Six proximity data loggers (two badger loggers and four cattle loggers) recorded 103 and 32 inter-species interactions respectively (Tables 3 & 4). Overall, two Valley badgers and five cattle were implicated in inter-specific contacts, with the two badgers contacting all of the five cattle. All five cattle were in the top eight for CI rankings in cattle, with four out of the five amongst the top five.
So just two badgers recorded 103 inter species interactions? (Inter species = contact with cattle) and the authors reckon Defra should test the cattle more regularly? Amazing conclusions.

But now a different set of collars were attached to some Northern Irish cattle and badgers - [link] with somewhat different results.Or maybe the parameters were set differently.
Researcher Dr O'Mahoney enthused: “Proximity collars are a new and exciting technology, which allow a hitherto unprecedented level of data to be obtained on interactions between animals.
Not really 'new'. It's been done before, but we digress. The study found no direct contacts and concluded:

This study occurred in one area of Northern Ireland over a relatively short period of time, so whilst direct interactions between cattle and badgers were not recorded, that does not necessarily mean that interactions never occur.

However, it does support the increasing evidence that such contact is likely to be at a very low level, but still may be important if infected animals are involved.

Nothing like stating the blindingly obvious, is there?

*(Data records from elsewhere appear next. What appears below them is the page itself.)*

-- ==== Sys2Proof/Config.lean ====
section
/-! DEFINITION. What the spec leaves to a parameter (spec 00_scope.md R6, 93_implementation_defined.md U4) and the free values:
constants with no body, so that no proof can know one. The plain types they speak of stand here too. -/

namespace Sys2Proof

/-- Three bytes in index order: the Command Buffer, a frame, or the bytes the arm took (10_state.md R13, R26, R27). -/
structure Buffer where
  b0 : Byte
  b1 : Byte
  b2 : Byte
  deriving DecidableEq, Repr, Inhabited

/-- The transport's answer to a frame (20_memory.md R42). -/
inductive Answer where
  | ok   -- the source's `Ok(())`
  | err  -- the source's `TransportError`
  deriving DecidableEq, Repr, Inhabited

/-- One row of the Field Descriptor table (10_state.md R17). `vb = none` is the LED's "(no distinct off mask)". -/
structure Descriptor where
  bi : ByteIndex
  sm : Byte
  va : Byte
  vb : Option Byte
  deriving DecidableEq, Repr

/-- `NBYTES`, the number of buffer bytes (00_scope.md R6). -/
def Config.nBytes : Nat := 3

/-- `NFIELDS`, the number of fields (00_scope.md R6). -/
def Config.nFields : Nat := 6

/-- `RESET_VALUE` of the buffer (00_scope.md R6, 10_state.md R28). -/
def Config.resetValue : Buffer := ⟨0x00, 0x00, 0x00⟩

/-- `ADMIT_RAW`, the value the spec takes (00_scope.md R6, 30_encoding.md R61; log 12). -/
def Config.admitRaw : Bool := true

/-- FREE VALUE: the transport's answer number `k`, where the environment list of State does not give it
(00_scope.md R3, 92 D22; log 2). -/
opaque Config.freeAnswer : Nat → Answer

/-- FREE VALUE: the device image number `k`, wherever the spec leaves the image unspecified (10_state.md R27; log 4). -/
opaque Config.freeImage : Nat → Buffer

/-- OPEN parameter `TX_REQUEST_TYPE` (00_scope.md R6, 92 D11; log 16). -/
opaque Config.txRequestType : Nat
/-- OPEN parameter `TX_REQUEST` (00_scope.md R6, 92 D11; log 16). -/
opaque Config.txRequest : Nat
/-- OPEN parameter `TX_VALUE` (00_scope.md R6, 92 D11; log 16). -/
opaque Config.txValue : Nat
/-- OPEN parameter `TX_INDEX` (00_scope.md R6, 92 D11; log 16). -/
opaque Config.txIndex : Nat
/-- OPEN parameter `DEV_VENDOR_ID` (00_scope.md R6, 92 D11; log 16). -/
opaque Config.devVendorId : Nat
/-- OPEN parameter `DEV_PRODUCT_ID` (00_scope.md R6, 92 D11; log 16). -/
opaque Config.devProductId : Nat

end Sys2Proof
end

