-- ==== Sys2Proof/Machine/Led.lean ====
section
/-! DEFINITION. The LED commands (spec 42_led_commands.md R87 to R90). -/

namespace Sys2Proof.Machine

/-- R89: LED_OFF, `STOPF 2, 0x01`: a clear of the on bit; nothing is set (R90). -/
def execLedOff (s : State) : Result := stopSegment .led s

/-- R88: LED_ON, `APPLY 2, 0x01, 0x01`. -/
def execLedOn (s : State) : Result := moveA .led s

end Sys2Proof.Machine
end

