/-- A legal word is its command's own, and a raw operation comes from it only where `ADMIT_RAW` holds. -/
theorem encode_of_decode {admitRaw : Bool} {cw : CmdWord} {i : Instr} (h : decode admitRaw cw = .ok i) :
    encode i = cw ∧ (i.isRaw = true → admitRaw = true) := by
  rcases op_cases (opField cw) with hop | hop | hop | hop | hop | hop | hop
  · exact absurd ((decode_of_op_reserved admitRaw hop).symm.trans h) nofun
  · obtain ⟨hadmit, hz2, hvm, rfl⟩ := decodeRaw_ok_checks ((decode_of_op_clrf admitRaw hop).symm.trans h)
    exact ⟨by rw [encode, ← hop, ← hvm, formatR_fields hz2], fun _ => hadmit⟩
  · obtain ⟨hadmit, hz2, hsm, rfl⟩ := decodeRaw_ok_checks ((decode_of_op_setf admitRaw hop).symm.trans h)
    exact ⟨by rw [encode, ← hop, ← hsm, formatR_fields hz2], fun _ => hadmit⟩
  · obtain ⟨hadmit, hz2, -, rfl⟩ := decodeRaw_ok_checks ((decode_of_op_apply admitRaw hop).symm.trans h)
    exact ⟨by rw [encode, ← hop, formatR_fields hz2], fun _ => hadmit⟩
  · obtain ⟨hadmit, hz2, hvm, rfl⟩ := decodeRaw_ok_checks ((decode_of_op_stopf admitRaw hop).symm.trans h)
    exact ⟨by rw [encode, ← hop, ← hvm, formatR_fields hz2], fun _ => hadmit⟩
  · have hd := (decode_of_op_stopAll admitRaw hop).symm.trans h
    obtain rfl := decodeStopAll_ok hd
    exact ⟨(formatZ_fields hop (decodeStopAll_ok_reserved hd)).symm, nofun⟩
  · obtain ⟨act, seg, hi, hz, hact, hseg⟩ := decodeNamed_ok_fields ((decode_of_op_named admitRaw hop).symm.trans h)
    exact ⟨(encode_of_namedInstr hi).trans (formatN_fields hop hz hact hseg),
      fun hraw => absurd ((isRaw_of_namedInstr hi).symm.trans hraw) Bool.false_ne_true⟩

/-- `ADMIT_RAW` changes nothing for a word whose `OP` is not that of a raw operation (R61). -/
theorem decode_false_of_op_not_raw {cw : CmdWord} (hop : opField cw ∉ [1#4, 2#4, 3#4, 4#4]) :
    decode false cw = decode true cw := by
  rcases op_cases (opField cw) with h | h | h | h | h | h | h
  · rw [decode_of_op_reserved false h, decode_of_op_reserved true h]
  · exact absurd (by simp [h]) hop
  · exact absurd (by simp [h]) hop
  · exact absurd (by simp [h]) hop
  · exact absurd (by simp [h]) hop
  · rw [decode_of_op_stopAll false h, decode_of_op_stopAll true h]
  · rw [decode_of_op_named false h, decode_of_op_named true h]

/-- The decoder accepts exactly the words of the well-formed commands, the raw ones where `ADMIT_RAW` holds. -/
theorem decode_eq_ok_iff {admitRaw : Bool} {cw : CmdWord} {i : Instr} :
    decode admitRaw cw = .ok i ↔ i.wf = true ∧ (i.isRaw = true → admitRaw = true) ∧ encode i = cw := by
  constructor
  · intro h
    obtain ⟨hcw, hraw⟩ := encode_of_decode h
    exact ⟨wf_of_decode h, hraw, hcw⟩
  · rintro ⟨hw, hraw, rfl⟩
    cases admitRaw with
    | true => exact decode_encode hw
    | false =>
      cases i with
      | clrf bi sm => exact absurd (hraw rfl) Bool.false_ne_true
      | setf bi vm => exact absurd (hraw rfl) Bool.false_ne_true
      | apply bi sm vm => exact absurd (hraw rfl) Bool.false_ne_true
      | stopf bi sm => exact absurd (hraw rfl) Bool.false_ne_true
      | _ => rfl

/-- Every command's word lies in its row of the table: the model's per-command lemmas, put together. -/
theorem encode_and_mask (i : Instr) : encode i &&& i.row.mask = i.row.pattern := by
  cases i with
  | clrf bi sm => exact Laws.TableWord.clrf bi sm
  | setf bi vm => exact Laws.TableWord.setf bi vm
  | apply bi sm vm => exact Laws.TableWord.apply bi sm vm
  | stopf bi sm => exact Laws.TableWord.stopf bi sm
  | _ => rfl

/-- Settles O1: format by format, the fields of the word are the operands of the command. -/
theorem decodeOfEncode : Obligations.DecodeOfEncode := fun _ => decode_encode

/-- Settles O2: the checks of R59 leave a legal word no bit that its command's word does not have. -/
theorem encodeOfDecode : Obligations.EncodeOfDecode := by
  intro admitRaw cw i h
  obtain ⟨hw, -, rfl⟩ := decode_eq_ok_iff.mp h
  exact ⟨rfl, hw, encode_and_mask i⟩

/-- Settles O3: each of the words is the word of its command. -/
theorem specWordsDecode : Obligations.SpecWordsDecode :=
  ⟨decode_encode (i := .clrf 0 0x03) rfl, decode_encode (i := .clrf 2 0xFE) rfl, decode_encode (i := .setf 1 0x80) rfl,
    decode_encode (i := .apply 1 0x03 0x02) rfl, decode_encode (i := .stopf 0 0xC0) rfl, decode_encode (i := .stopAll) rfl,
    decode_encode (i := .handClose) rfl, decode_encode (i := .ledOn) rfl⟩

/-! ## The number of legal words (95_test_vectors.md V2) -/

/-- The byte indexes of a raw operation that name a location (20_memory.md R36). -/
def legalIndexes : List (BitVec 2) := [0#2, 1#2, 2#2]

theorem mem_legalIndexes (bi : BitVec 2) : bi ∈ legalIndexes ↔ biLegal bi = true := by
  revert bi; decide

/-- Every mask over a byte (R53). -/
def allMasks : List Byte := (List.finRange 256).map BitVec.ofFin

theorem mem_allMasks (m : Byte) : m ∈ allMasks := List.mem_map.mpr ⟨m.toFin, List.mem_finRange _, rfl⟩

theorem nodup_allMasks : allMasks.Nodup := (List.nodup_finRange 256).map fun _ _ h => congrArg BitVec.toFin h

theorem length_allMasks : allMasks.length = 256 := by rw [allMasks, List.length_map, List.length_finRange]

/-- A byte index and a mask: the operands of CLRF, SETF and STOPF. -/
def oneMaskOperands : List (BitVec 2 × Byte) := legalIndexes ×ˢ allMasks

theorem nodup_oneMaskOperands : oneMaskOperands.Nodup := List.Nodup.product (by decide) nodup_allMasks

theorem length_oneMaskOperands : oneMaskOperands.length = 768 := by
  rw [oneMaskOperands, List.length_product, length_allMasks]; rfl

theorem mem_oneMaskOperands (p : BitVec 2 × Byte) : p ∈ oneMaskOperands ↔ biLegal p.1 = true := by
  rw [oneMaskOperands, List.mem_product, mem_legalIndexes]
  exact and_iff_left (mem_allMasks p.2)

/-- The well-formed raw operations (R55). -/
def rawInstrs : List Instr :=
  oneMaskOperands.map (fun p => .clrf p.1 p.2) ++ (oneMaskOperands.map (fun p => .setf p.1 p.2) ++
    (oneMaskOperands.map (fun p => .stopf p.1 p.2) ++
      (oneMaskOperands ×ˢ allMasks).map (fun p => .apply p.1.1 p.1.2 p.2)))

/-- The commands with no operands: STOPALL and the named commands (R55). -/
def fixedInstrs : List Instr :=
  [.stopAll, .handStop, .handOpen, .handClose, .wristStop, .wristUp, .wristDown, .elbowStop, .elbowUp, .elbowDown,
   .shoulderStop, .shoulderUp, .shoulderDown, .baseStop, .baseCw, .baseCcw, .ledOff, .ledOn]

theorem wf_of_not_isRaw {i : Instr} (h : i.isRaw = false) : i.wf = true := by
  cases i with
  | clrf bi sm => exact absurd h nofun
  | setf bi vm => exact absurd h nofun
  | apply bi sm vm => exact absurd h nofun
  | stopf bi sm => exact absurd h nofun
  | _ => rfl

theorem mem_fixedInstrs (i : Instr) : i ∈ fixedInstrs ↔ i.isRaw = false := by
  cases i <;> simp [fixedInstrs, Instr.isRaw]

theorem mem_rawInstrs (i : Instr) : i ∈ rawInstrs ↔ i.isRaw = true ∧ i.wf = true := by
  cases i <;> simp [rawInstrs, Instr.isRaw, Instr.wf, mem_oneMaskOperands, mem_allMasks]

/-- With `ADMIT_RAW` a word may name any well-formed command. -/
theorem mem_commands_iff_wf (i : Instr) :
    i ∈ rawInstrs ++ fixedInstrs ↔ i.wf = true ∧ (i.isRaw = true → true = true) := by
  rw [List.mem_append, mem_rawInstrs, mem_fixedInstrs]
  exact ⟨fun h => ⟨h.elim And.right wf_of_not_isRaw, fun _ => rfl⟩,
    fun ⟨hw, _⟩ => (Bool.eq_false_or_eq_true i.isRaw).imp_left fun hraw => ⟨hraw, hw⟩⟩

/-- Without it, one that is no raw operation. -/
theorem mem_fixedInstrs_iff_not_raw (i : Instr) :
    i ∈ fixedInstrs ↔ i.wf = true ∧ (i.isRaw = true → false = true) := by
  rw [mem_fixedInstrs]
  exact ⟨fun h => ⟨wf_of_not_isRaw h, fun hraw => h.symm.trans hraw⟩,
    fun ⟨_, h⟩ => Bool.eq_false_iff.mpr fun hraw => nomatch h hraw⟩

theorem nodup_rawInstrs : rawInstrs.Nodup := by
  have hclrf : (oneMaskOperands.map fun p => Instr.clrf p.1 p.2).Nodup :=
    nodup_oneMaskOperands.map fun _ _ h => Prod.ext (Instr.clrf.inj h).1 (Instr.clrf.inj h).2
  have hsetf : (oneMaskOperands.map fun p => Instr.setf p.1 p.2).Nodup :=
    nodup_oneMaskOperands.map fun _ _ h => Prod.ext (Instr.setf.inj h).1 (Instr.setf.inj h).2
  have hstopf : (oneMaskOperands.map fun p => Instr.stopf p.1 p.2).Nodup :=
    nodup_oneMaskOperands.map fun _ _ h => Prod.ext (Instr.stopf.inj h).1 (Instr.stopf.inj h).2
  have happly : ((oneMaskOperands ×ˢ allMasks).map fun p => Instr.apply p.1.1 p.1.2 p.2).Nodup :=
    (nodup_oneMaskOperands.product nodup_allMasks).map fun _ _ h => by
      obtain ⟨hbi, hsm, hvm⟩ := Instr.apply.inj h
      exact Prod.ext (Prod.ext hbi hsm) hvm
  refine hclrf.append (hsetf.append (hstopf.append happly ?_) ?_) ?_ <;>
    simp only [List.disjoint_left, List.mem_append, List.mem_map, not_or] <;> rintro _ ⟨p, -, rfl⟩ <;> simp

theorem length_rawInstrs : rawInstrs.length = 198912 := by
  simp only [rawInstrs, List.length_append, List.length_map, List.length_product, length_oneMaskOperands, length_allMasks]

 However,  New Zealand came to a totally different conclusion, using sedated possums and a video camera [ [link]

 And they recorded the interaction on a video of how cattle react to a sedated possum - [link]

They nuzzle it, lick it, smell it and roll it around.

And if that possum happened to be a half dead badger???????????????????

What happens if a group of these..

..comes in contact with one of these?

As a cattle farmer, you live in fear of your next TB test, that's what.